The following CGUs, include in their carrying value goodwill that is a significant proportion of total goodwill reported by
the group at 31 December 2014. These CGUs do not carry on their balance sheet any intangible assets with indefinite
useful lives, other than goodwill.
Goodwill at
1 July 2014
Discount
rate
Nominal growth rate
beyond initial
cash flow projections
2014
£m
%
%
Global Banking and Markets
4,409
11%
4.2%
Retail Banking and Wealth Management
1,260
9%
4.2%
Total goodwill in the CGUs listed above
5,669
2013
£m
%
%
Global Banking and Markets
4,682
10%
3.9%
Retail Banking and Wealth Management
1,338
8%
4.0%
Total goodwill in the CGUs listed above
6,020
Additionally, as at 1 July 2014, aggregate goodwill of £630 million (2013: £668 million) had been allocated to other CGUs
that were not considered individually significant.
Nominal long-term growth rate: external data that reflects the market’s assessment of GDP and inflation for the
countries within which the CGU operates. The rates used for 2014 and 2013 do not exceed the long-term growth rate for
the countries within which the CGU operates.
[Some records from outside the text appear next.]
-- ==== Sys2Proof/Machine/Marshal.lean ====
section
/-!
DEFINITION. The marshal protocol: scores, links, device cases, verdicts, health and admission (R584, R594 to R611).
-/
namespace Sys2Proof.Machine

/-! ### Frames (R608) -/

/-- States of the module (R609). -/
def mrOut : Nat := 0
@[inherit_doc mrOut] def mrProb : Nat := 1
@[inherit_doc mrOut] def mrIn : Nat := 2
@[inherit_doc mrOut] def mrDerated : Nat := 3
@[inherit_doc mrOut] def mrExpelled : Nat := 4

/-- A payload of the module: type, code, observers, colour, subject, count, time, points, ledger entries. -/
def Box.mrPayload (b : Box) (typ code obs w subj cnt ns pts led : Nat) : Nat :=
  b.sec.plid * 2 ^ 224 + typ * 2 ^ 216 + code * 2 ^ 208 + min obs 255 * 2 ^ 200 + w * 2 ^ 192 + subj * 2 ^ 160
    + cnt * 2 ^ 128 + ns % 2 ^ 64 * 2 ^ 64 + pts % 2 ^ 32 * 2 ^ 32 + led % 2 ^ 32

/-- A marshal frame to an FEID; FEID 0 is no address. -/
def Box.mrTo (b : Box) (feid typ payload : Nat) : Box := if feid = 0 then b else b.emit (.ctrl 3 feid typ (beBytes 32 payload))

/-- A hop-local marshal frame on a physical lane (R595). -/
def Box.mrHop (b : Box) (f s typ payload : Nat) : Box := b.emit (.marshal f s typ payload)

/-- Whether the protocol is on, and the members' indices. -/
def Box.mrOn (b : Box) : Bool := b.get .marMemberN != 0
@[inherit_doc Box.mrOn] def Box.members_ (b : Box) : List Nat := upTo (b.get .marMemberN)

/-- The keeper's index of a subject, and the backup's (R598). -/
def Box.keeperOf (b : Box) (p : Nat) : Nat := crc32c (beBytes 4 p) % b.get .marMemberN
@[inherit_doc Box.keeperOf] def Box.backupOf (b : Box) (p : Nat) : Nat := (b.keeperOf p + 1) % b.get .marMemberN

/-- Whether a member index is the module's own. -/
def Box.isSelf (b : Box) (j : Nat) : Bool := b.get .marMemberPlid j == b.sec.plid

/-- A frame to every other member. -/
def Box.mrAll (b : Box) (typ payload : Nat) : Box :=
  b.each (b.members_.filter (fun j => !b.isSelf j)) (fun b j => b.mrTo (b.get .marMemberFeid j) typ payload)

/-! ### Health (R606, R609) -/

/-- The health word. -/
def Box.health (b : Box) : Nat :=
  let dark := ((upTo 1024).filter (fun l => !b.laneUp (fibreOf l) (b.slotOf l))).length
  let quar := ((upTo 128).filter (fun c => b.get .rlyState c == coreQuar)).length
  let bays := ((upTo 10).filter (fun n => b.bay n == bayFaded || b.bay n == bayFault)).length
  b.get .marSelfState * 2 ^ 28 + b.get .ddlHealth * 2 ^ 24 + b.get .pwrPsState % 8 * 2 ^ 21
    + flag (b.cgAny [cgInDoubt]) * 2 ^ 20 + flag b.mar.stormOn * 2 ^ 19 + flag b.mar.slow * 2 ^ 18 + min dark 255 * 2 ^ 10
    + min quar 127 * 2 ^ 3 + min bays 7

/-- The payload of STATUS (DEDUCED, log 122). -/
def Box.mrStatus (b : Box) : Nat := b.mrPayload 0x12 0 0 0 0 0 0 b.health 0

/-- STATUS on every UP lane. -/
def Box.mrHops (b : Box) : Box :=
  b.each ((upTo 1280).filter (fun k => b.laneUp (k / 10) (k % 10))) (fun b k => b.mrHop (k / 10) (k % 10) 0x12 b.mrStatus)

/-- SELF_STATE changes, and partners are told. -/
def Box.selfGo (b : Box) (st : Nat) : Box :=
  if b.get .marSelfState = st then b
  else
    let b := b.put .marSelfState st
    if b.mrOn then b.mrHops else b

/-! ### Verdicts (R601 to R604, R607, R610) -/

/-- Spare entries of a subject, and those not yet used. -/
def Box.sparesOf (b : Box) (p : Nat) : List Nat := (upTo 256).filter (fun e => b.get .marSpareSubj e == p && p != 0)
@[inherit_doc Box.sparesOf] def Box.sparesFree (b : Box) (p : Nat) : List Nat :=
  (b.sparesOf p).filter (fun e => b.get .marSpareUsed e == 0)

/-- Expulsions of the ledger within the budget window before a time. -/
def Box.ledgerCount (b : Box) (ns : Nat) : Nat :=
  ((upTo 64).filter (fun m =>
    let v := b.get .marLedger m
    decide (v ≠ 0) && decide (v % 2 ^ 64 ≤ ns) && decide (ns < v % 2 ^ 64 + b.get .marBudgetS * 1000000000))).length

/-- The FEIDs of a spare entry move to the spare's next-hop set: traffic stamped before this instant keeps the old ones
(R77, R603). -/
def Box.moveFeids (b : Box) (e : Nat) : Box :=
  let lo := b.get .marSpareFeidLo e
  let keys := (((b.pipe 0).em.flatMap (fun x => x.2.ways.filterMap id) ++ (b.pipe 0).stash).filter
    (fun x => x.typ == 1 && x.prog && !x.staged && decide (lo ≤ x.key) && decide (x.key < lo + b.get .marSpareFeidCnt e))).map (·.key)
  b.each keys.eraseDups (fun b k =>
    match b.emProg 1 k with
    | some x => (b.applyRecord ⟨3, 2, 1, 0, 0, 0, k, b.get .marSpareNhs e, x.lane, 0⟩).2
    | none => b)

/-- A case of the keeper about a subject takes a state. -/
def Box.caseMark (b : Box) (p st : Nat) : Box :=
  b.each ((upTo 64).filter (fun c => (b.get .marCaseState c == 1 || b.get .marCaseState c == 2) && b.get .marCaseSubj c == p))
    (fun b c => b.put .marCaseState st c)

/-- A device is derated. -/
def Box.derate (b : Box) (v : Verdict) : Box :=
  let b := { b with mar := { b.mar with derated := with_ b.mar.derated v.subj } }
  let b := (b.raise 0 .marLedger 0 sevAlarm 0).caseMark v.subj 3
  if v.subj = b.sec.plid then b.selfGo mrDerated else b

/-- A verdict is decided. -/
def Box.verdictGo (b : Box) (v : Verdict) : Box :=
  match v.code with
  | 1 =>
    if b.mar.expelled.contains v.subj then b
    else if b.ledgerCount v.applyT < b.get .marBudget ∧ b.sparesFree v.subj ≠ [] then
      let l := b.sparesFree v.subj
      let u : Undo := ⟨b.stamp, [], b.fwd.pipes, b.fwd.lpm⟩
      let b := { b with
        tim := { b.tim with undo := u :: b.tim.undo }
        mar := { b.mar with
          expelled := with_ b.mar.expelled v.subj, derated := b.mar.derated.erase v.subj
          ledgerPos := (b.mar.ledgerPos + 1) % 64 } }
      let b := b.put .marLedger (v.applyT % 2 ^ 64 + v.subj * 2 ^ 64) ((b.mar.ledgerPos + 63) % 64)
      let b := (b.each l (fun b e => (b.put .marSpareUsed 1 e).moveFeids e)).caseMark v.subj 2
      if v.subj = b.sec.plid then ({ b with mar := { b.mar with joinSent := false } }).selfGo mrExpelled else b
    else b.derate v
  | 2 => if b.mar.expelled.contains v.subj then b else b.derate v
  | 3 =>
    let b := { b with mar := { b.mar with derated := b.mar.derated.erase v.subj } }
    if v.subj = b.sec.plid ∧ b.get .marSelfState = mrDerated then b.selfGo mrIn else b
  | 4 =>
    let b := { b with mar := { b.mar with derated := b.mar.derated.erase v.subj, expelled := b.mar.expelled.erase v.subj } }
    if v.subj = b.sec.plid ∧ (b.get .marSelfState = mrOut ∨ b.get .marSelfState = mrExpelled) then
      ({ b with mar := { b.mar with joinSent := false } }).selfGo mrProb
    else b
  | _ => b

/-- A verdict arrives: held until its APPLY_T, or decided at once with a record when that has passed. -/
def Box.verdictIn (b : Box) (v : Verdict) : Box :=
  if v.applyT < b.ns then (b.raise 0 .marLedger 0 sevError 0).verdictGo v
  else { b with mar := { b.mar with verdicts := b.mar.verdicts ++ [v] } }

/-- The verdict that is decided first: the earliest APPLY_T, then the lowest subject (R602). -/
def firstVerdict : List Verdict → Option Verdict
  | [] => none
  | v :: t =>
    match firstVerdict t with
    | none => some v
    | some u => if v.applyT < u.applyT ∨ (v.applyT = u.applyT ∧ v.subj ≤ u.subj) then some v else some u

/-- The verdicts due at the earliest APPLY_T held are decided, at most `n`. -/
def Box.verdictsDue (b : Box) (at_ : Nat) : Nat → Box
  | 0 => b
  | n + 1 =>
    match firstVerdict b.mar.verdicts with
    | some v =>
      if v.applyT ≤ at_ then
        (({ b with mar := { b.mar with verdicts := b.mar.verdicts.erase v } }).verdictGo v).verdictsDue at_ n
      else b
    | none => b

/-- The keeper sends a verdict to every member, the fabric manager, the subject and the spare (R601). A subject that is
no member is reached at the FEID its spare entry moves. -/
def Box.sendVerdict (b : Box) (code subj : Nat) : Box :=
  let t := (b.ns / 1000 + 1) * 1000 + b.get .marVerdictUs * 1000
  let e := (b.sparesFree subj).head?
  let spare := (e.map (b.get .marSpareSparePlid ·)).getD 0
  let pl := b.mrPayload 0x11 code 0 0 subj 0 t spare (b.ledgerCount b.ns)
  let feids := [b.get .marFmFeid]
    ++ (if b.members_.any (fun j => b.get .marMemberPlid j == subj) then []
        else (((b.sparesOf subj).head?).map (b.get .marSpareFeidLo ·)).toList)
    ++ (e.map (b.get .marSpareSpareFeid ·)).toList
  let b := (b.mrAll 0x11 pl).each feids (fun b f => b.mrTo f 0x11 pl)
  b.verdictIn ⟨code, subj, spare, t⟩

/-! ### Cases (R599 to R604) -/

/-- A case. -/
def Box.case_ (b : Box) (c : Nat) : Option CaseSt := b.mar.cases.find c

/-- The open case of a subject (DEDUCED, log 121). -/
def Box.openCase (b : Box) (p : Nat) : Option Nat :=
  (upTo 64).find? (fun c => [1, 2, 3].contains (b.get .marCaseState c) && b.get .marCaseSubj c == p)

/-- A report about a subject reaches its keeper: its case counts it, and quorum sends the verdict once. -/
def Box.caseReport (b : Box) (sender subj first : Nat) : Box :=
  let slot := match b.openCase subj with
    | some c => some c
    | none => ((upTo 64).find? (fun c => b.get .marCaseState c == 0)).orElse fun _ =>
        (upTo 64).find? (fun c => b.get .marCaseState c == 4)
  match slot with
  | none => b.bump .marCaseLost
  | some c =>
    let b := if (b.openCase subj).isSome then b.bump .marCaseCount c
      else
        let x : CaseSt := ⟨subj, [], first, first, false⟩
        let b := { b with mar := { b.mar with cases := b.mar.cases.put c x } }
        ((b.put .marCaseSubj subj c).put .marCaseCount 1 c).put .marCaseState 1 c
    match b.case_ c with
    | none => b
    | some x =>
      let known := x.obs.any (·.1 == sender)
      let obs : List (Nat × Nat) := if known then x.obs.map (fun (o : Nat × Nat) => if o.1 = sender then (sender, b.ns) else o)
        else if x.obs.length < 8 then x.obs ++ [(sender, b.ns)] else x.obs
      let x := { x with obs := obs, lastObs := first }
      let b := ({ b with mar := { b.mar with cases := b.mar.cases.put c x } }).put .marCaseObs obs.length c
      let recent : List (Nat × Nat) := obs.filter (fun (o : Nat × Nat) => b.ns ≤ o.2 + b.get .marCaseMs * 1000000)
      if b.get .marCaseState c = 1 ∧ b.get .marQuorum ≤ recent.length then (b.put .marCaseState 2 c).sendVerdict 1 subj else b

/-- Whether the module acts on reports about a subject: as keeper, or as backup of a keeper that is silent (R599). -/
def Box.keeps (b : Box) (p : Nat) : Bool :=
  let silent := match b.mar.status.find (b.get .marMemberPlid (b.keeperOf p)) with
    | some x => decide (x.1 + 3 * b.get .marStatusUs * 1000 < b.ns)
    | none => true
  b.mrOn && (b.isSelf (b.keeperOf p) || (b.isSelf (b.backupOf p) && silent))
Discount rate: the after tax discount rate used to discount the cash flows is based on the cost of capital assigned to each
CGU, which is derived using a Capital Asset Pricing Model (‘CAPM’). The CAPM depends on inputs reflecting a number of
financial and economic variables including the risk-free rate in the country concerned and a premium to reflect the
inherent risk of the business being evaluated. These variables are based on the market’s assessment of the economic
variables and management’s judgement. In addition, for the purposes of testing goodwill for impairment, management
supplements this process by comparing the discount rates derived using the internally-generated CAPM with cost of
capital rates produced by external sources. The group uses externally-sourced cost of capital rates where, in
management’s judgement, these rates reflect more accurately the current market and economic conditions. For 2014 and
2013, internal costs of capital rates were consistent with externally-sourced rates.